I have a gas powered leaf blower which I've been trying to fix, but can't figure it out. I found this forum so hoped posting my give an idea.

The blower is a backpack style and it's model is PB-265L. A picture of the actual blower is attached.

I had it in storage for over a year and brought it out about a year ago. THe issue has been occuring since it was in storage. If it makes a difference, I weedeater was in the same storage and had the same issue so perhaps it was caused by environment? I ended up throwing the weedeater away after I couldn't fix it.

The throttle is controlled via a thumb level which must be "clicked" on to about 10% before you may start it. Once "clicked" into that position and rear switch moved to cold start, it starts easily - within 2-3 pulls. Once idling (seems normal and even), I switch the rear switch back to "normal" and strap it on. 

Using the thumb switch, I can steadily take it up to ~50% and everything acts normally. Once I surpass ~50%, the engine starts to choke and eventually dies. If this starts to occur, I can pull it back down to under 50% and it usually recovers.

*What I've Tried*
*- Replacing Gas *
It takes a gas/oil mixture which I usually don't measure, but did in this case and no change. I even bought a pre-mixed can from Lowes and no change
*- Air Filter*
I removed the air filter and blew it out with compressed air (wasn't dirty anyways). Believe I also tried running while testing without filter - no change
*- Replaced Fuel Filter*
It has an in-tank fuel filter which attaches to the end of the feeding tube. I replaced it - no change
*- Carborator Clean*
I'm no expert, but know the basics. I took apart the small carb, cleaned it, and reassembled. No change
*- Checked Hoses*
I checked all hoses which are clear and seem to be good

So - any ideas as to what the issue may be or where to start? I'l be happy to provide more information or even upload a video if it helps. Thanks!


----------



## shovelracer (Sep 9, 2012)

The carb most likely has bad gas still in it, water or most commonly the main jet has become partially gummed up. Carb cleaner is rarely effective by itself you need to usually blow it out as well, but if it is not the right part than it doesn't matter. If you are not familiar with small engine carbs it is easier to buy a replacement carb.


----------



## 30yearTech (Sep 14, 2006)

Most likely the high speed check valve is leaking, back pressure from the carburetor can bleed into the metering chamber of the carburetor and stop the fuel draw. I would replace the carburetor as the check valves in the carburetor or not serviceable.
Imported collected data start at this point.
/-- The stripe under assembly of a class and layout, begun in an OPEN tank of that class, or in a tank opened for it: at most one OPEN
tank of a class and layout, two META ones (R252, R262). -/
def State.beginStripe (s : State) (layout cls : Nat) : Option Stripe × State :=
  match Tab.find (clsKey cls layout) s.ftl.asm with
  | some st => (some st, s)
  | none =>
    let opened := s.ftl.tanks.first fun t tk =>
      tk.st == tkOpen && tk.mine && tk.cls == cls && tk.layout == layout && tk.begun < s.tankStripes &&
      !(s.ftl.granted.any fun e => e.2.contains t)
    let held := s.ftl.tanks.countE fun t tk =>
      tk.st == tkOpen && tk.mine && tk.cls == cls && tk.layout == layout && !(s.ftl.granted.any fun e => e.2.contains t)
    let r := match opened with
      | some (t, _) => (some t, s)
      | none => if held < (if cls == clsMeta then 2 else 1) then s.openTank layout cls else (none, s)
    match r.1 with
    | none => (none, r.2)
    | some t =>
      let s := r.2
      let st : Stripe := { seq := s.ftl.placeSeq + 1, tank := t, index := (s.tankOf t).begun, layout := layout,
                           cls := cls, wtime := s.tm.shelf, since := s.tm.mono }
      let s := { s with ftl := { s.ftl with placeSeq := st.seq, asm := Tab.put (clsKey cls layout) st s.ftl.asm } }
      (some st, s.updTank t fun tk => { tk with begun := tk.begun + 1, orphans := tk.orphans ++ [st.index] })

/-- Write one META stripe (R250): begun in the META layout and programmed at once, counted in META_4K; it waits where no META tank
can be opened. -/
def State.writeMeta (s : State) (use : MetaUse) : State :=
  match s.beginStripe metaLayout clsMeta with
  | (none, s) => { s with ftl := { s.ftl with metaWait := s.ftl.metaWait ++ [use] } }
  | (some st, s) =>
    (({ s with ftl := { s.ftl with metaUse := Tab.put st.seq use s.ftl.metaUse } }).programStripe
      (clsKey clsMeta metaLayout)).count Reg.FTL_CNT_META_4K 16

/-- Try again the META stripes that wait. -/
def State.retryMeta (s : State) : State :=
  s.ftl.metaWait.foldl (fun s u => s.writeMeta u) { s with ftl := { s.ftl with metaWait := [] } }

/-- Put one IU into the stripe under assembly of its class, whose SEQ must be above `after` (R253); a stripe without room for
its size is programmed, padded, and the next one begun. Answers whether it was placed, and under which SEQ. -/
def State.placeIu (s : State) (layout cls after : Nat) (p : Placed) : Nat → Option Nat × State
  | 0 => (none, s)
  | fuel + 1 =>
    match s.beginStripe layout cls with
    | (none, s) => (none, s)
    | (some st, s) =>
      let key := clsKey cls layout
      if st.seq ≤ after then (none, s)
      else match st.room p.iu16 with
        | none => ((s.programStripe key).count Reg.FTL_CNT_STRIPES_PADDED).placeIu layout cls after p fuel
        | some (j, k) =>
          let st := { st with ius := st.ius ++ [{ p with chunk := j, slot := k }] }
          let s := { s with ftl := { s.ftl with asm := Tab.put key st s.ftl.asm } }
          let s := match p.src with
            | .sump _ => s.count Reg.FTL_CNT_HOST_IU_4K p.len
            | .copy _ _ => s
          (some st.seq, if st.full then s.programStripe key else s)

/-- Sectors of a tank that the map names, and its capacity in sectors. -/
def State.validSectors (s : State) (t : Nat) : Nat :=
  (s.ftl.map.map fun e => match e.2 with
    | .media v => if s.tankAt v == some t then (s.nsOr (e.1 / 2 ^ 48)).iuLen else 0
    | .zero => 0).sum

def State.tankSectors (s : State) (tk : Tank) : Nat := layData tk.layout * 16 * s.tankStripes

/-- A draw-down candidate (R267): a FULL tank this controller wrote, all members in service. -/
def State.drawable (s : State) (tk : Tank) : Bool :=
  tk.st == tkFull && tk.mine && tk.members.all fun m => s.inService m.cistern

/-- Score of R267, (1 - u) A / (1 + u) in thousandths. -/
def State.score (s : State) (t : Nat) (tk : Tank) : Nat :=
  let c := s.tankSectors tk
  let v := min c (s.validSectors t)
  let a := min ((s.tm.shelf - tk.fullAt) / sec) (2 ^ 24)
  if c + v == 0 then 0 else 1000 * (c - v) * a / (c + v)

/-- Insert by falling score. -/
def insertByScore (e : Nat × Nat) : List (Nat × Nat) → List (Nat × Nat)
  | [] => [e]
  | x :: l => if x.2 < e.2 then e :: x :: l else x :: insertByScore e l

/-- The 64 highest-scoring candidates, best first (R267). -/
def State.bestTanks (s : State) : List Nat :=
  (((s.ftl.tanks.filter fun e => s.drawable e.2).foldl (fun l e => insertByScore (e.1, s.score e.1 e.2) l) []).take 64).map
    (·.1)

/-- The valid fraction u of a tank (R267), in parts of 2^32. -/
def State.validShare (s : State) (t : Nat) : Nat :=
  let c := s.tankSectors (s.tankOf t)
  if c == 0 then 0 else 2 ^ 32 * min c (s.validSectors t) / c
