/-- Cut slots, in order, into groups of `k` (R87). -/
def groupsOf (k : Nat) (l : List Nat) : Nat → List (List Nat)
  | 0 => []
  | fuel + 1 => if l.isEmpty then [] else l.take (max 1 k) :: groupsOf k (l.drop (max 1 k)) fuel

/-- The slot groups of a full start, as PRIME is entered (R87): enabled slots with a cistern, but those already ON. -/
def State.formGroups (s : State) : State :=
  let all := slots48.filter fun n => s.params.sklEnable / 2 ^ n % 2 == 1 && (s.chan n).present && s.chState n != chOn
  { s with shelf := { s.shelf with groups := groupsOf (s.rd Reg.GLB_PRIME_CTL_SLOT_GROUP) all 48, nextGroup := 0, late := [] } }

/-! ### Faults (R395, R398, R401) -/

/-- Load RETRIES_LEFT from AUTO_RETRY (R398). -/
def State.loadRetries (s : State) (n : Nat) : State :=
  s.wr (Reg.SLOT_STATUS_RETRIES_LEFT.at n) (s.rd (Reg.SLOT_CTL_AUTO_RETRY.at n))

/-- A cause is seen (Table 14.7, SEEN). -/
def State.seeCause (s : State) (n cause : Nat) : State :=
  s.wr (Reg.SLOT_HIST_SEEN.at n) (s.rd (Reg.SLOT_HIST_SEEN.at n) ||| 2 ^ cause)

/-- Turn the gate off into OFF or HOLDOFF, with the link that it takes along. -/
def State.gateOff (s : State) (n st : Nat) (stay : Bool := false) : State :=
  let s := (s.chanOff n st).updChan n fun c => { c with waiting := false, ramped := false }
  (s.wr (Reg.SLOT_SENSE_IOUT.at n) 0).linkOff n stay

/-- Latch a fault (R395, R398, R401): recorded, counted, the gate off; a hard failure of the cistern where no other controller holds
the slot; cleared at once into HOLDOFF where an automatic retry is left. -/
def State.latchFault (s : State) (n cause : Nat) (peerOn : Bool) : State :=
  let s := if s.chState n == chCheck then s.count Reg.SLOT_CNT_PRE_ENABLE_REFUSALS else s
  let s := if cause == ftFastTrip then s.count Reg.SLOT_CNT_FAST_TRIPS
    else if cause == ftLimit then s.count Reg.SLOT_CNT_LIMIT_TIMEOUTS else s
  let s := (s.seeCause n cause).wr (Reg.SLOT_STATUS_FAULT_CAUSE.at n) cause
  let s := s.wr (Reg.SLOT_HIST_FAULTS.at n) (min 255 (s.rd (Reg.SLOT_HIST_FAULTS.at n) + 1))
  let s := if peerOn then s else s.hardFail n
  let s := s.gateOff n chFault peerOn
  let s := s.raise sevUncorrected .slot (0x100C + 0x20 * n) n cause
  let left := s.rd (Reg.SLOT_STATUS_RETRIES_LEFT.at n)
  if s.is (Reg.SLOT_CTL_AUTO_RETRY.at n) && left != 0 then
    (s.wr (Reg.SLOT_STATUS_RETRIES_LEFT.at n) (left - 1)).chanOff n chHoldoff
  else s

/-- Clear a latched fault into HOLDOFF, with the timer started afresh (R398, Table 14.5). -/
def State.clearFault (s : State) (n : Nat) : State :=
  if s.chState n == chFault then (s.wr (Reg.SLOT_STATUS_FAULT_CAUSE.at n) 0).chanOff n chHoldoff else s

/-- A measured current, in 10 mA (Table 14.7). -/
def State.seeCurrent (s : State) (n iout : Nat) : State :=
  (s.wr (Reg.SLOT_SENSE_IOUT.at n) iout).peak (Reg.SLOT_HIST_PEAK.at n) iout

/-- ATTN driven low (R402): 0 off, 1 on, 2 blinking at 1 Hz. -/
def State.attn (s : State) (n : Nat) : Nat :=
  match s.rd (Reg.SLOT_CTL_ATTN.at n) with
  | 3 => if s.chState n == chFault || s.cst n == cFailed then 1 else 0
  | m => m

/-! ### The channel sequence -/

/-- PRSNT_DEBOUNCED (R391, R96): the cistern is present; one inserted in PRIME of a full start joins the groups that have not started,
taken in slot order again, or comes after the last. -/
def execPrsntDebounced (slot : Fin 48) (s : State) : Host.Outcome State Fault Refusal :=
  settled (let n := slot.val
    let fresh := !(s.chan n).present
    let s := (s.updChan n fun c => { c with present := true }).wr (Reg.SLOT_STATUS_PRSNT.at n) 1
    let waits := s.shelf.groups.flatten
    let s := if !fresh || !s.shelf.fullStart || s.st != stPRIME || waits.isEmpty || waits.contains n ||
          s.chState n == chOn || s.params.sklEnable / 2 ^ n % 2 == 0 then s
      else if (s.shelf.groups.head?.getD []).head?.any fun m => decide (n < m) && decide (0 < s.shelf.nextGroup) then
        { s with shelf := { s.shelf with late := s.shelf.late ++ [n] } }
      else
        let all := slots48.filter fun m => m == n || waits.contains m
        { s with shelf := { s.shelf with groups := groupsOf (s.rd Reg.GLB_PRIME_CTL_SLOT_GROUP) all 48 } }
    s.tryCheck n)
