-- ==== Sys2Proof/Machine/Commit.lean ====
section
/-! DEFINITION. The family of commits (R74-R76): commit points, what each block checks, what an applied commit does; and the pod's
agreement on a launch (R464 to R468), which shares that check. -/

namespace Sys2Proof.Machine

/-! ### What each block checks (R74) -/

/-- Does a set of bit addresses touch a block? -/
def touches (b : Block) (keys : List Nat) : Bool := keys.any fun k => blockAt (k / 32) == some b

/-- The conditions between fields that a block refuses a commit for, on a state with the values in place (R126, R206, R238, Table 9.8,
Table 10.1, Table 10.2, R404, R429, R480, R543). -/
def State.blockGood (t : State) (b : Block) : Bool :=
  match b with
  | .well => decide (t.rd Reg.WELL_RC_WIN_W_INIT ≤ t.rd Reg.WELL_RC_WIN_W_MAX)
  | .qos => t.qosGood
  | .mfd => (List.range 4).all fun k => decide (t.rd (Reg.MFD_PFC_THR_XON.at k) < t.rd (Reg.MFD_PFC_THR_XOFF.at k))
  | .ftl =>
    let crit := t.rd Reg.FTL_FLOAT_CRIT
    let low := t.rd Reg.FTL_FLOAT_LOW
    let high := t.rd Reg.FTL_FLOAT_HIGH
    let eol := t.rd Reg.FTL_RETIRE_EOL_PCT
    decide (0 < crit ∧ crit < low ∧ low < high ∧ high ≤ 500) &&
    decide (t.rd Reg.FTL_WEAR_LEVEL_STOP < t.rd Reg.FTL_WEAR_LEVEL_SPREAD) &&
    decide (t.rd Reg.FTL_REFRESH_URGENT_PRED < t.rd Reg.FTL_REFRESH_REFRESH_PRED) && (eol == 0 || decide (100 ≤ eol))
  | .slot => slots48.all fun n => decide (t.rd (Reg.SLOT_LIMIT_ILIM.at n) + 10 ≤ t.rd (Reg.SLOT_LIMIT_FT.at n))
  | .sump => decide (t.rd Reg.SUMP_CFG_LOW < t.rd Reg.SUMP_CFG_HIGH)
  | .pod => decide (5 * t.rd Reg.POD_CFG_HEARTBEAT * 10 ≤ t.rd Reg.POD_CFG_DEAD_TIME * 1000)
  | .pwr => decide (t.rd Reg.PWR_THERM_WCTEMP < t.rd Reg.PWR_THERM_CCTEMP)
  | _ => true

/-- The state with values in place. -/
def State.overlay (s : State) (vals : List (Nat × W32)) : State :=
  { s with regs := { s.regs with active := vals.foldl (fun (t : Tab W32) (e : Nat × W32) => Tab.put e.1 e.2 t) s.regs.active } }

/-- The blocks that refuse a set of values, in BAR0 order. -/
def State.refusing (s : State) (vals : List (Nat × W32)) : List Block :=
  let t := s.overlay vals
  let keys := vals.map (·.1)
  let bad := vals.filterMap fun e => match fieldOfKey e.1 with
    | none => none
    | some f => if inRange f e.2.toNat then none else blockAt f.off
  allBlocks.filter fun b => bad.contains b || (touches b keys && !t.blockGood b)

/-! ### Fields that the pod agrees on (R464) -/

/-- The pod-wide fields: shadowed live fields of QOS, WELL, FTL and PAR, and MFD_AGE, MFD_HOLD and CRY_RET_CFG. -/
def podScoped (f : Field) : Bool :=
  f.shadowed &&
  ((match blockAt f.off with
    | some .qos | some .well | some .ftl | some .par => true
    | _ => false) ||
   f.off == Reg.MFD_AGE_AGE_LIMIT.off || f.off == Reg.MFD_HOLD.off || f.off == Reg.CRY_RET_CFG_ERASE_DELAY.off)

def podKey (k : Nat) : Bool := (fieldOfKey k).any podScoped

/-- The live set: the active values of the pod-wide fields, those at their reset value left out. -/
def State.liveSet (s : State) : List (Nat × W32) :=
  s.regs.active.filter fun e => match fieldOfKey e.1 with
    | none => false
    | some f => podScoped f && e.2 != BitVec.ofNat 32 f.reset

def State.liveEpoch (s : State) : Nat := s.rd64 Reg.POD_LIVE_EPOCH_LO Reg.POD_LIVE_EPOCH_HI
def State.setLiveEpoch (s : State) (n : Nat) : State := s.wr64 Reg.POD_LIVE_EPOCH_LO Reg.POD_LIVE_EPOCH_HI n

/-- The other members in SERVE. -/
def State.othersServing (s : State) : List Nat := (List.range 8).filter fun m => m != s.selfIndex && s.memberServes m

/-! ### Applying (R74) -/

/-- A raised T_LIFE: STALE judgements keep the old value until old T_LIFE + 10 ms after the commit instant (R143). -/
def State.raiseLife (s t : State) (at_ : Nat) : State :=
  let old := s.rd Reg.WELL_PRD_CTL_T_LIFE
  if old < t.rd Reg.WELL_PRD_CTL_T_LIFE then
    let judged := match s.prd.oldLife with
      | none => old
      | some o => min o.1 old
    { t with prd := { t.prd with oldLife := some (judged, at_ + (old + 10) * ms) } }
  else t

/-- What new values do besides standing in their fields: the scheduler (R206), T_LIFE (R143), the draw-down mode and spare reserve that
thresholds judge, and a device state whose exit latency a tolerance no longer allows (R538). -/
def State.applyEffects (s t : State) (keys : List Nat) (at_ : Nat) : State :=
  let t := (s.qosCommit t keys)
  let t := s.raiseLife t at_
  let t := if touches .ftl keys then t.showDraw.showSpare else t
  let hold := if t.rd Reg.FTL_CKPT_CKPT_MAX < s.ckptMax then some s.ckptMax else none
  let t : State := if touches .ftl keys then { t with ftl := { t.ftl with ckptHold := hold } } else t
  if tolerates s.tMin s.devState && !tolerates t.tMin t.devState then t.wake 1 else t

/-- The shadows that differ from their active values. -/
def State.pendingShadows (s : State) : Tab W32 :=
  s.regs.shadow.filter fun e => match fieldOfKey e.1 with
    | none => false
    | some f => s.field f != e.2

/-- Give fields new active values; a shadow that equals its active value is no longer listed. -/
def State.applyValues (s : State) (vals : List (Nat × W32)) (time : Nat) : State :=
  let t := s.overlay vals
  let t := { t with regs := { t.regs with shadow := t.pendingShadows } }
  s.applyEffects t (vals.map (·.1)) time

/-! ### Launches of the pod (R466 to R468) -/

/-- STATE and CAUSE of `POD_LAUNCH_STATUS`. -/
def plPreparing : Nat := 1
def plArmed : Nat := 2
def plFired : Nat := 3
def plAbandoned : Nat := 4
def plTime : Nat := 3
def plBusy : Nat := 4
def plYielded : Nat := 5
def plStale : Nat := 9
def plRejected : Nat := 10

def State.showLaunch (s : State) (st cause : Nat) : State :=
  (s.wr Reg.POD_LAUNCH_STATUS_STATE st).wr Reg.POD_LAUNCH_STATUS_CAUSE cause

/-- The launch that this controller has agreed to or coordinates. -/
def State.launch (s : State) : Option Launch := s.pod.engaged.or s.pod.proposal

/-- A launch is over: LOCKED clears, the engagement ends; an abandoned one is counted. -/
def State.closeLaunch (s : State) (st cause : Nat) : State :=
  let s := (s.showLaunch st cause).wr Reg.GLB_COMMIT_STATUS_LOCKED 0
  let s := if st == plAbandoned then s.count Reg.POD_CNT_LAUNCH_ABANDONED else s
  { s with pod := { s.pod with engaged := none, proposal := none, awaiting := [], go := false } }

/-- Tell the members of the launch that it is abandoned, and close it. -/
def State.abandonOwn (s : State) (cause : Nat) : State :=
  (s.othersServing.foldl (fun s m => s.toPeer m .abandon) s).closeLaunch plAbandoned cause

/-- Agree to a launch (R467): the pod-wide shadows go back to their active values, and LOCKED is set; a SNAPSHOT locks nothing. -/
def State.agreeLaunch (s : State) (l : Launch) : State :=
  let s := ({ s with pod := { s.pod with engaged := some l } }).showLaunch plPreparing 0
  let s := if l.snapshot then s else
    ({ s with regs := { s.regs with shadow := s.regs.shadow.filter fun e => !podKey e.1 } }).wr Reg.GLB_COMMIT_STATUS_LOCKED 1
  s.toPeer l.coord .agree

/-- Answer a PREPARE by the first row of R467's table that fits. -/
def State.answerPrepare (s : State) (l : Launch) : State :=
  let refuse (s : State) (cause : Nat) : State := s.toPeer l.coord (.refuse cause)
  let check (s : State) : State :=
    if (s.refusing l.values).isEmpty then s.agreeLaunch l else refuse s plRejected
  if !s.is Reg.TIME_STATUS_COORD then refuse s plTime
  else if s.liveEpoch + 1 != l.epoch then (refuse s plStale).toPeer l.coord .liveSetReq
  else if s.launch.any fun x => decide (x.coord < l.coord) then refuse s plBusy
  else if s.pod.proposal.isSome then check (s.abandonOwn plYielded)
  else if s.pod.engaged.isSome then { s with pod := { s.pod with heldPrepare := s.pod.heldPrepare ++ [l] } }
  else check s

/-- A launch is over, and the PREPAREs held behind it are answered. -/
def State.endLaunch (s : State) (st cause : Nat) : State :=
  let s := s.closeLaunch st cause
  s.pod.heldPrepare.foldl (fun s l => s.answerPrepare l) { s with pod := { s.pod with heldPrepare := [] } }

/-! ### Commit points -/

def crApplied : Nat := 1
def crRejected : Nat := 2
def crAborted : Nat := 3

/-- The first block that refuses a commit of `v` from `src` (R74), R465 included. -/
def State.refuser (s : State) (src : CommitSource) (v : List (Nat × W32)) : Option Block :=
  let lone := decide (src ≠ .pod) && !s.othersServing.isEmpty
  let podPart := if lone then (v.filter fun e => podKey e.1).filterMap fun e => blockAt (e.1 / 32) else []
  let bad := s.refusing v
  allBlocks.find? fun b => bad.contains b || podPart.contains b

/-- The live epoch after a commit of `v` from `src` (R466, R468). -/
def State.epochAfter (s : State) (src : CommitSource) (v : List (Nat × W32)) : Nat :=
  if src = .pod then (s.launch.map (·.epoch)).getD s.liveEpoch
  else if v.any fun e => podKey e.1 then s.liveEpoch + 1 else s.liveEpoch

/-- The commit instant (R74): the snapshot is taken and checked, and every operation begun from here on uses the new values; a
snapshot that a block refuses changes nothing.  BUSY stays 1 until every block has answered, and the outcome is shown then. -/
def State.beginCommit (s : State) (src : CommitSource) : State :=
  let s := (s.wr Reg.GLB_COMMIT_STATUS_BUSY 1).wr64 Reg.GLB_COMMIT_TIME_LO Reg.GLB_COMMIT_TIME_HI s.tm.shelf
  let v := s.pendingShadows
  match s.refuser src v with
  | some b => { s with commit := { s.commit with refused := some (blockCode b), source := src } }
  | none =>
    let e := s.epochAfter src v
    let t := s.applyValues v s.tm.mono
    let t := if e == s.liveEpoch then t else t.setLiveEpoch e
    { t with commit := { t.commit with refused := none, source := src } }

/-- A commit point (R74, R75): it begins, or is held while another is BUSY, or merges into one that is held. -/
def State.commitPoint (s : State) (src : CommitSource) : State :=
  if s.is Reg.GLB_COMMIT_STATUS_BUSY then
    let held := match s.commit.held with
      | none => src
      | some h => if src = .pod then .pod else h
    { s with commit := { s.commit with held := some held } }
  else s.beginCommit src

/-- Every block has answered the commit under way: BUSY clears, RESULT, source and refusing block are shown (R74), and a pod launch
is over. -/
def State.settleCommit (s : State) : State :=
  let c := s.commit
  let s := match c.refused with
    | some b => (s.wr Reg.GLB_COMMIT_STATUS_LAST_RESULT crRejected).wr Reg.GLB_COMMIT_STATUS_REJECT_BLOCK b
    | none => s.wr Reg.GLB_COMMIT_STATUS_LAST_RESULT crApplied
  let s := (s.wr Reg.GLB_COMMIT_STATUS_LAST_SOURCE (if c.source = .write then 0 else 1)).wr Reg.GLB_COMMIT_STATUS_BUSY 0
  if c.source = .pod then s.endLaunch plFired 0 else s

/-- Does a write of `GLB_COMMIT` reach it (R85: from the end of STRUCT)? -/
def State.commitOpen (s : State) : Bool := s.decodeOf .glb == .all && decide (stPRIME ≤ s.st) && !s.prim.warm

/-- Every shadow goes back to its active value (R75).  While a commit is BUSY its values are active already (R74), so the shadows follow
the new ones: which of the two R75 means there it does not say.  DESIGN CHOICE: log entry 57. -/
def State.abortCommit (s : State) : State :=
  ({ s with regs := { s.regs with shadow := [] } }).wr Reg.GLB_COMMIT_STATUS_LAST_RESULT crAborted

/-- A write of `GLB_COMMIT` (R75, R76): ABORT alone where both bits are set; ignored while LOCKED. -/
def State.writeCommit (s : State) (value : W32) : State :=
  let s' := s.writeWord 0x100 value
  if !s.commitOpen then s'
  else if s.is Reg.GLB_COMMIT_STATUS_LOCKED then s'.setErr .glb 9
  else if value.toNat / 2 % 2 == 1 then s'.abortCommit
  else if value.toNat % 2 == 1 then s'.commitPoint .write
  else s'

/-- COMMIT (R74). -/
def execCommit (value : W32) (s : State) : Host.Outcome State Fault Refusal := settled (s.writeCommit value)

/-- COMMIT_ABORT (R75). -/
def execCommitAbort (value : W32) (s : State) : Host.Outcome State Fault Refusal := settled (s.writeCommit value)

/-- COMMIT_APPLY_DONE (R74, R75): the commit under way ends APPLIED or REJECTED; one that is held begins. -/
def execCommitApplyDone (s : State) : Host.Outcome State Fault Refusal :=
  settled (if !s.is Reg.GLB_COMMIT_STATUS_BUSY then s
    else
      let held := s.commit.held
      let s := s.settleCommit
      let s := { s with commit := { s.commit with held := none } }
      match held with
      | none => s
      | some src => s.commitPoint src)

end Sys2Proof.Machine
end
Under $30.00 on ebay for a new carburetor

http://www.ebay.com/itm/REPLACEMENT...17-E16-/161452140334?var=&hash=item25974c272e


----------



## Rentahusband (Aug 25, 2008)

Agree with replacing carb. I generally replace carb vs rebuilding if new one is in the $30 range. I recently worked on a Troybuilt that was only 4 yrs old. Rebuilt carb with no improvement. New carb for $20 and it ran perfect.


----------